Ostatnio byłam na pierwszym obiedzie u rodziny mojego chłopaka. Sytuacja wyglądała tak: jego siostra, mówiąc do mnie, używała ciągle imienia jego byłej, jego brat ciągle gapił mi się na biust i próbował smyrać po nodze pod stołem, matka postanowiła mnie najzwyczajniej w świecie ignorować, ale za to ojciec podkręcił wąsa, pod którym się rubasznie zaśmiał i rzucił do swojego syna, a mojego chłopaka, tekstem, że ma nadzieję, że jestem albo cholernie bogata, albo cholernie dobra w łóżku, bo czymś muszę nadrabiać to, jak wyglądam.
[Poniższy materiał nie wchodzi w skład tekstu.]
/-- 17 R351, 18 R364, 20 R383 to R388, R393, R399 to R410: what the Timin links, the Pacer, the scale-out ports and the
accesses of peers and of the host do. That FABTIME is moved within ±50 ns (log 5), what the host's accesses reach (log
19), a packet's fields that R408 does not fix and a collective message's bytes (log 47), and the control that links
exchange with its pace values (log 50), is the model's choice. -/
def Obligations.FabricEvents : Prop :=
  (∀ (s : State) (n : Nat), n < 16 →
    let l := s.link n
    let put (l : Link) : State := { s with links := s.links.set n l }
    (16 ≤ l.fails ∨ 16 ≤ l.sendFails → l.queue = [] → l.replay = [] → s.peerQueued = false → s.absentAcc = none →
      exec (.linkRetrain n) s = .next (put
        { l with up := false, fails := 0, sendFails := 0, next := 0, queue := [], replay := [], seq := 0, resend := 0 })) ∧
    (l.fails < 16 → l.sendFails < 16 → exec (.linkRetrain n) s = .next s) ∧
    (∃ p : Nat → Nat, (∀ vc, 1 ≤ p vc ∧ p vc ≤ 1024) ∧ exec (.linkRetrainDone n) s = .next
      { put { l with up := true, fails := 0 } with
        freeCtr := s.freeCtr + 4, sent := s.sent ++ (List.range 4).map fun vc => Sent.control n (.pace vc (p vc)) }) ∧
    ∀ f : Flit, l.up = true → s.absentAcc = none →
      (f.good = false → exec (.flitReceive n f) s = .next
        { put { l with fails := l.fails + 1 } with sent := s.sent ++ [Sent.control n (.again l.next)] }) ∧
      (∀ bs, f.good = true → f.body = .payload bs →
        (f.seq ≠ l.next → exec (.flitReceive n f) s = .next (put { l with fails := 0 })) ∧
        (f.seq = l.next → f.dest = s.pkg → exec (.flitReceive n f) s = .next
          { put { l with fails := 0, next := l.next + 1 } with
            sent := s.sent ++ [Sent.control n (.taken f.seq), Sent.accepted f.vc bs] }) ∧
        (f.seq = l.next → f.dest ≠ s.pkg → ∃ t, exec (.flitReceive n f) s = .next t
          ∧ t.sent = s.sent ++ [Sent.control n (.taken f.seq)]
          ∧ t.link n = { l with fails := 0, next := l.next + 1 } ∧ t.creg .hub 0x310000 = s.creg .hub 0x310000 + 1)) ∧
      (∀ vc p, f.good = true → f.body = .pace vc p → vc < 4 → 1 ≤ p → p ≤ 1024 → ∃ t, exec (.flitReceive n f) s = .next t
        ∧ t = { s with links := t.links } ∧ (t.link n).paceNext.find? vc = some (p, s.beat / 1024 * 1024 + 1024)
        ∧ (t.link n).queue = l.queue ∧ (t.link n).replay = l.replay) ∧
      (∀ k, f.good = true → f.body = .taken k → s.peerQueued = false → ∃ t, exec (.flitReceive n f) s = .next t
        ∧ t = { s with links := t.links } ∧ (t.link n).sendFails = 0 ∧ (t.link n).queue = l.queue
        ∧ ∀ x, x ∈ (t.link n).replay ↔ x ∈ l.replay ∧ k < x.seq) ∧
      (∀ k, f.good = true → f.body = .again k → exec (.flitReceive n f) s = .next
        (put { l with fails := 0, resend := min l.seq k, sendFails := l.sendFails + 1 }))) ∧
  (∀ (s : State) (n : Nat) (o : OutFlit) (rest : List OutFlit), s.powered = true → s.absentAcc = none →
    s.agenda = [.linkSend n] → (s.link n).up = true → (s.link n).beat + 2 ≤ s.beat → (s.link n).seq ≤ (s.link n).resend →
    (s.link n).queue = o :: rest → (∀ x ∈ rest, x.vc ≠ 3) → (s.link n).paceNext = [] →
    ((s.link n).sentAt.getD o.vc []).countP (fun b => decide (s.beat < b + 1024)) < (s.link n).pace.getD o.vc 1024 →
    ∃ t, step s = .next t ∧ (t.link n).seq = (s.link n).seq + 1 ∧ (t.link n).beat = s.beat
      ∧ (t.link n).sentAt.getD o.vc [] = s.beat :: ((s.link n).sentAt.getD o.vc []).filter fun b => decide (s.beat < b + 1024)
      ∧ (if o.left ≤ 1 then (t.link n).queue = rest else (t.link n).queue = { o with left := o.left - 1 } :: rest)) ∧
  (∀ (s : State) (gid : Nat) (g : PortGroup) (pg : PacerGroup) (m : PacerMember), s.groupTable gid = some g →
    s.fwUp 4 = true → s.pacer.find? gid = some pg → pg.members.find? s.pkg = some m → m.stays = true →
    (∀ e ∈ s.otherPackages g, e.2 = false) →
    let now := s.fabtime.toNat
    let n : Notice :=
      { group := gid, sender := s.pkg, kind := 1, limit := s.ownLimit, seq := s.pacerSeq + 1, sent := now
        eff := now + 50000, snap := [] }
    ∃ t, exec (.heartbeatSend gid) s = .next t
      ∧ t = { s with pacer := t.pacer, pacerSeq := s.pacerSeq + 1, links := t.links }
      ∧ (∀ e i, s.otherPackages g = [e] → s.linkFor e.1 0 = some i →
          (t.link i).queue = (s.link i).queue ++ [{ vc := 3, dst := e.1, left := 3, flits := 3, carried := false
                                                    load := .noticeTo e.1 n }])
      ∧ (s.otherPackages g = [] → t.links = s.links)
      ∧ t.pacer.find? gid = some { pg with members := pg.members.upd s.pkg fun m =>
          { m with limits := pruneLimits now (m.limits ++ [{ seq := n.seq, eff := n.eff, limit := n.limit }]) } }) ∧
  (∀ (s : State), s.pacer = [] → ∃ t, exec .ceilingChange s = .next t
    ∧ t = { s with ceil := s.ownAt s.fabtime.toNat, ceilNext := t.ceilNext, lowering := [] }) ∧
  (∀ (s : State) (die x c : Nat), s.nextChange = some (x, c) → c < s.ceil → x ≤ s.fabtime.toNat + 2000 → die < s.dies →
    exec (.clockLowerBegin die) s = .next { s with lowering := s.lowering.add die }) ∧
  (∀ (s : State) (gid mb : Nat) (pg : PacerGroup) (m : PacerMember), s.pacer.find? gid = some pg →
    pg.members.find? mb = some m → mb ≠ s.pkg → m.slast + pg.timeout ≤ s.fabtime.toNat → s.fwUp 4 = true →
    s.absentAcc = none →
    ∃ t, exec (.memberDrop gid mb) s = .next t ∧ t.creg .hub 0x310020 = s.creg .hub 0x310020 + 1
      ∧ t.pacer.find? gid = some { pg with
          members := pg.members.del mb, gone := pg.gone.add mb
          ghosts := pg.ghosts ++ (m.limitAt s.fabtime.toNat).toList.map fun l =>
            { seq := 0, eff := m.slast + pg.timeout + 50000, limit := l } }
      ∧ t.gangs = s.gangs ∧ t.mem = s.mem) ∧
  (∀ (s : State) (k : Nat) (c : Conn), s.conns.find? k = some c →
    (∀ x, c.ackAt = some x → x ≤ s.fabtime.toNat → s.maySend c.port 1 = true →
      ∃ t, exec (.ackTimer k) s = .next t ∧ t.conns.find? k = some { c with sinceAck := 0, ackAt := none, ce := false }
        ∧ t.sent = s.sent ++ [Sent.packet
            (s.packetOf c.port 1 { vc := k % 4, src := s.pkg, dst := k / 4, psn := c.expect, ce := c.ce } [])]) ∧
    (c.dead = false → c.unacked ≠ [] → c.progress + 200000 ≤ s.fabtime.toNat →
      (c.timeouts < 15 → ∃ t, exec (.retransmitTimeout k) s = .next t ∧
        let may := ∀ p ∈ c.unacked, s.maySend c.port p.kind = true
        t.conns.find? k = some { c with timeouts := c.timeouts + 1, progress := s.fabtime.toNat
                                        resend := if c.unacked.all fun p => s.maySend c.port p.kind then c.resend else true }
        ∧ (may → t.sent.length = s.sent.length + c.unacked.length) ∧ (¬may → t.sent = s.sent)) ∧
      (15 ≤ c.timeouts → s.nextPort (k / 4) c.port = none → ∃ t, exec (.retransmitTimeout k) s = .next t
        ∧ t = { s with conns := t.conns }
        ∧ t.conns.find? k = some { c with timeouts := 0, dead := true, unacked := [], queue := [] }))) ∧
  (∀ (s : State) (port prio quanta x : Nat), port < 4 →
    (s.conns = [] → s.pfcPause.find? (8 * port + prio) = some x → x ≤ s.fabtime.toNat →
      exec (.pfcPauseExpiry port prio) s = .next { s with pfcPause := s.pfcPause.del (8 * port + prio) }) ∧
    (let c := s.creg .hub (ethOff port 0)
     c.getLsbD 0 = true → c.getLsbD 1 = true → prio = fld c 16 3 ∨ prio = fld c 19 3 → quanta ≠ 0 →
      ∃ t, exec (.pfcReceive port prio quanta) s = .next t
        ∧ t.pfcPause.find? (8 * port + prio) = some (s.fabtime.toNat + (quanta * 64 + 99) / 100)
        ∧ t.creg .hub (ethOff port 0x58) = s.creg .hub (ethOff port 0x58) + BitVec.ofNat 64 quanta) ∧
    ∀ b, (∃ t, exec (.ethLinkUpDown port b) s = .next t ∧ (t.creg .hub (ethOff port 0x28)).getLsbD 0 = b
        ∧ t = { s with cregs := t.cregs }) ∧
      ∃ t, exec (.fecAlignmentLock port b) s = .next t ∧ (t.creg .hub (ethOff port 0x28)).getLsbD 1 = b
        ∧ t = { s with cregs := t.cregs }) ∧
  (∀ (s : State) (src part rkey pa : Nat) (n i : Nat), rkey < 2048 → part < 8 → s.linkFor src pa = some i →
    let ok := (s.keyKind rkey = 1 ∨ s.keyKind rkey = 3) ∧ s.tenantValid (s.keyOwner rkey) = true
      ∧ s.tenantPart (s.keyOwner rkey) = part ∧ s.chanOf part pa = true
    let reply (bs : List Byte) (bad : Bool) : List OutFlit := (s.link i).queue ++
      [{ vc := 1, dst := src, left := n / 32 + 1, flits := n / 32 + 1, carried := false, load := .peerRead src pa bs bad }]
    (ok → 1 ≤ n → s.absentAcc = none → ∃ t p, exec (.peerAccessReceive part rkey pa ⟨src, .read n⟩) s = .next t
      ∧ (t.link i).queue = reply ((List.range n).map fun i => s.homeByte (.mem rkey) (pa + i)) p ∧ t.mem = s.mem) ∧
    (¬ok → 1 ≤ n → ∃ t, exec (.peerAccessReceive part rkey pa ⟨src, .read n⟩) s = .next t ∧ t.mem = s.mem
      ∧ t.creg .hub 0x310008 = s.creg .hub 0x310008 + 1 ∧ (t.link i).queue = reply (List.replicate n 0) true
      ∧ (s.fwUp 3 = true → t.errReports = s.errReports ++ [(rptPeer, pa)])) ∧
    ∀ bs, ¬ok → ∃ t, exec (.peerAccessReceive part rkey pa ⟨src, .write bs⟩) s = .next t ∧ t.mem = s.mem ∧ t.links = s.links
      ∧ t.creg .hub 0x310008 = s.creg .hub 0x310008 + 1) ∧
  (∀ (s : State) (n : Notice), s.absentAcc = none →
    (s.fwUp 4 = false →
      exec (.noticeReceive n) s = .next { s with noticeWait := s.noticeWait ++ [n] }) ∧
    ∀ pg m, s.fwUp 4 = true → s.pacer.find? n.group = some pg → pg.members.find? n.sender = some m →
      (n.seq ≤ m.lastSeq → ∃ t, exec (.noticeReceive n) s = .next t ∧ t = { s with cregs := t.cregs }
        ∧ t.creg .hub 0x310018 = s.creg .hub 0x310018 + 1) ∧
      (m.lastSeq < n.seq → n.kind = 0 → 100 ≤ n.limit → n.limit ≤ 2500 → n.sent + 50000 ≤ n.eff → s.fabtime.toNat ≤ n.eff →
        ∃ t, exec (.noticeReceive n) s = .next t
          ∧ t = (let next := { pg with members := pg.members.set n.sender (m.take pg.timeout s.fabtime.toNat n) }
                 { s with pacer := s.pacer.set n.group next, ceil := t.ceil, ceilNext := t.ceilNext }))) ∧
  (∀ (s : State) (part port rank n op sb fmt count : Nat) (ab : Bool) (pl : List CollElem), s.absentAcc = none →
    s.portTasks part port = [] → ∃ t, exec (.collectiveHeaderReceive part port rank n op sb fmt count ab pl) s = .next t
      ∧ t = { s with collIn := t.collIn } ∧ (t.collIn.getD (collKey part port n) []).find? rank
          = some { op := op, sub := sb, fmt := fmt, count := count, abort := ab, payload := pl }) ∧
  (∀ (s : State) (port : Nat) (f : EthFrame), port < 4 → s.ethEn port = true → s.absentAcc = none →
    (s.frameBad port f = true ∨ s.packetBad port f = true →
      exec (.ethFrameReceive port f) s = .next (s.ethCount port 0x40 1)) ∧
    (s.frameBad port f = false → s.packetBad port f = false → f.kind = 4 →
      ∃ t, exec (.ethFrameReceive port f) s = .next t ∧ t.creg .hub (ethOff port 0x38) = s.creg .hub (ethOff port 0x38) + 1)) ∧
  (∀ (s : State) (port : Nat) (h : PktHdr) (c : Conn) (n : Notice), s.ethEn port = true → s.absentAcc = none →
    s.conns.find? (connKey h.src h.vc) = some c → h.vc < 4 → c.held = [] → c.sinceAck < 15 → h.ce = false → h.psn = c.expect →
    let c1 := { c with expect := (c.expect + 1) % 2 ^ 32, sinceAck := c.sinceAck + 1,
                       ackAt := some (c.ackAt.getD (s.fabtime.toNat + 2000)) }
    c.expect < 2 ^ 32 →
    let k := connKey h.src h.vc
    (∀ pl, ∃ t, exec (.dataPkt port h pl) s = .next t ∧ t.conns.find? k = some c1 ∧
      let all := s.collBuf.getD k [] ++ pl
      (h.vc < 2 → t = { s with conns := t.conns, sent := s.sent ++ [Sent.accepted h.vc pl] }) ∧
      (h.vc = 3 ∨ h.vc = 2 ∧ all.length < 36 → t = { s with conns := t.conns, collBuf := t.collBuf } ∧ t.collBuf.getD k [] = all) ∧
      let x := collOfBytes all
      (h.vc = 2 → 36 ≤ all.length → leNat (all.take 4) = all.length → s.groupTable x.group = none → s.localRanks x.group = [] →
        t = { s with conns := t.conns, collBuf := t.collBuf, groupMail := t.groupMail } ∧ t.collBuf.getD k [] = [] ∧ x ∈ t.groupMail)) ∧
    (s.fwUp 4 = false → n.kind ≠ 4 → ∃ t, exec (.noticePkt port h n) s = .next t
      ∧ t.conns.find? (connKey h.src h.vc) = some c1 ∧ t = { s with conns := t.conns, noticeWait := s.noticeWait ++ [n] })) ∧
  (∀ (s : State) (port : Nat) (h : PktHdr) (c : Conn), s.ethEn port = true → s.absentAcc = none →
    s.conns.find? (connKey h.src h.vc) = some c → c.queue = [] →
    let rest := c.unacked.filter fun p => psnAhead p.psn h.psn < 2 ^ 31
    (rest.length < c.unacked.length → ∃ t, exec (.ackPkt port h) s = .next t ∧ t = { s with conns := t.conns }
      ∧ t.conns.find? (connKey h.src h.vc) = some { c with
          unacked := rest, progress := s.fabtime.toNat, timeouts := 0
          window := if h.ce = true then max 8 (c.window / 2) else min 256 (c.window + 1) }) ∧
    ((∀ p ∈ rest, s.maySend c.port p.kind = true) →
      ∃ t, exec (.nackPkt port h) s = .next t ∧ t.sent.length = s.sent.length + rest.length
        ∧ t.conns.find? (connKey h.src h.vc) = some { c with window := if h.ce = true then max 8 (c.window / 2) else c.window })) ∧
  (∀ (s : State) (port : Nat) (h : PktHdr) (x : Nat), s.ethEn port = true → s.fwUp 7 = true → s.fwUp 3 = true → s.absentAcc = none →
    let now := s.fabtime.toNat
    (now + 50 < x ∨ x + 50 < now → exec (.timePkt port h x) s = .next { s with errReports := s.errReports ++ [(rptTime, h.src)] }) ∧
    (x ≤ now + 50 → now ≤ x + 50 → ∃ y, min now x ≤ y ∧ y ≤ max now x
      ∧ exec (.timePkt port h x) s = .next { s with fabtime := BitVec.ofNat 64 y, freeCtr := s.freeCtr + 1 })) ∧
  (∀ (s : State) (p pa : Nat) (acc : ExtAcc), s.partOfPa pa = some p → s.tdiHeld p = true →
    exec (.hostLinkAccess (.memory none pa) acc) s = .next { s with tdi := s.tdi.set p 3 }) ∧
  (∀ (s : State) (p pa : Nat) (bs : List Byte), s.chanOf p pa = false →
    exec (.hostLinkAccess (.memory (some p) pa) (.write bs)) s = .next s) ∧
  (∀ (s : State) (fn n off : Nat) (p : Page), 1 ≤ n → s.hostReach fn p off = true →
    exec (.hostLinkAccess (.bar0 fn p off) (.read n)) s = .next
      { s with sent := s.sent ++ [Sent.hostRead (leBytes n (s.readReg p off)) false] }) ∧
  ∀ (s : State) (off : Nat) (bs : List Byte), off + bs.length ≤ 2 ^ 24 →
    ∃ t, exec (.hostLinkAccess (.staging off) (.write bs)) s = .next t ∧ t = { s with staging := t.staging }
      ∧ ∀ a, t.staging.getD a 0 = if off ≤ a ∧ a < off + bs.length then bs.getD (a - off) 0 else s.staging.getD a 0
Milutko.
Dodaj anonimowe wyznanie
A co Twój chłopak na to? Jeśli dla niego wszystko było w porządku, albo „no wiesz, oni tacy są, nie mieli nic złego na myśli”, to ja bym się mocno zastanowiła nad tym związkiem.
Po takim tekście powinnaś najzwyczajniej w świecie wyjść, nie rozstawać się ale postawić granice. Oni i tak cię nie szanują więc akceptowanie takich zachowań nic nie pomoże…
Uciekaj! Jakby nawet nieważne co Twój chłopak na to, zasadniczo oni zawsze są tacy, jak rodzina. Przejechałam się na tym już dwa razy okrutnie, wiele lat mi to pochłonęło i uciekaj po prostu.